A single-pass generative system is insufficient for clinical decision support. Ideas2IT implemented a reflective pattern using two connected agents: one generates the regimen shortlist with reasoning, and the second checks it for constraint misses, unsafe logical leaps, and gaps across the treatment lines covered.

Where gaps are found, the generation agent is forced to correct and resubmit. The cycle repeats until the output satisfies the validation rules.

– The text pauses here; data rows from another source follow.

def execExpertConfig (c : Cmd) (s : State) : Host.Outcome State Fault Refusal :=
  servingCmd { op := 0x0808, need := 40 } (fun c s =>
    let x := parseExpert (body c)
    let key := expertKey (p8 c 0) (p8 c 1)
    checked
      [ (!isDpa x.bias || !isDpa x.counter, St.badAddress),
        (decide (p8 c 0 > 15) || x.experts == 0 || decide (x.experts > 256) || x.cap == 0 || decide (x.cap > 4096) || x.k == 0 ||
          decide (x.loop > 2) || !fastArea s none x.bias (4 * x.experts) || !atomicArea s x.counter (8 * x.experts), St.expertShape),
        ((mfind s.stp.experts key).isNone && decide (s.stp.experts.length ≥ 1024), St.resourceExhausted) ] s
      (.done St.ok [] { s with stp.experts := mput s.stp.experts key x })) c s

/-- A bias table takes 4 B for each expert of the layer, from byte 64 of the buffer. -/
def biasLen (s : State) (c : Cmd) : Nat :=
  match mfind s.stp.experts (expertKey (p8 c 0) (p8 c 1)) with | some x => 64 + 4 * x.experts | none => 0

def execExpertBiasSet (c : Cmd) (s : State) : Host.Outcome State Fault Refusal :=
  servingCmd { op := 0x0809, need := 64, ext := true, full := biasLen } (fun c s =>
    let key := expertKey (p8 c 0) (p8 c 1)
    match mfind s.stp.experts key with
    | none => .done St.expertShape [] s
    | some _ =>
      if stepRuns s (p8 c 0) then .wait (.biasSet key) { s with stp.biasWait := s.stp.biasWait ++ [c] }
      else .done St.ok [] (applyBias s c)) c s

def execExpertQuery (c : Cmd) (s : State) : Host.Outcome State Fault Refusal :=
  servingCmd { op := 0x080A, need := 16 } (fun c s =>
    match mfind s.stp.experts (expertKey (p8 c 0) (p8 c 1)) with
    | none => .done St.expertShape [] s
    | some x =>
      match readBytes s .device x.bias (4 * x.experts) 0 with
      | (st, b, poison, s1) =>
        match readBytes s1 .device x.counter (8 * x.experts) 0 with
        | (st2, k, poison2, s2) =>
          if st ≠ St.ok then .done st [] s2
          else if st2 ≠ St.ok then .done st2 [] s2
          else if poison || poison2 then .done St.poisoned [] s2
          else reportTo (p64 c 8) (leBytes 4 x.steps ++ b ++ k) [] s2) c s

end Sys2Proof.Machine
end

The explainability layer runs through this same loop, producing reasoning for why each regimen was included and why others were rejected, traceable to the pathway constraints, not to probabilistic inference.

This phase produced:

  • Generation agent for regimen shortlisting and reasoning
  • Validation agent for gap detection and constraint verification
  • Reflective correction loop
  • Explainability output for regimen selection and rejection
  • Guardrails against hallucination across multi-line treatment scenarios
  • Support for inconsistent biomarker input formats

The Outcome

Category Metric Description
Agentic pipeline stages 8 steps Inference sequence mirrors oncologist eligibility and exclusion workflow
Context retrieval method Deterministic Entity matching replaces vector search; behavior is auditable and reproducible
Processing architecture 2 pipelines Batch guideline structuring separated from real-time inference for safety and speed
Reasoning output Selection + rejection Every regimen recommendation includes explicit reasoning for inclusion and exclusion
Validation mechanism Reflective loop Generation-validation agent pair forces iterative correction before output is returned
Compliance HIPAA Maintained across all data handling and inference layers
Treatment lines Multiple Pathway traversal covers multi-line treatment scenarios with constraint enforcement at each line
The platform's reliability is a product of the architectural choices made before a single inference call ran. Separating batch guideline structuring from real-time inference meant the model never had to parse a PDF under latency pressure. Replacing vector search with entity matching meant context retrieval behavior was predictable and traceable. The 8-step inference sequence and the reflective validation loop meant constraints were enforced, not assumed. The explainability output is not a UI feature bolted on at the end. It was built into the reasoning workflow from the first design decision.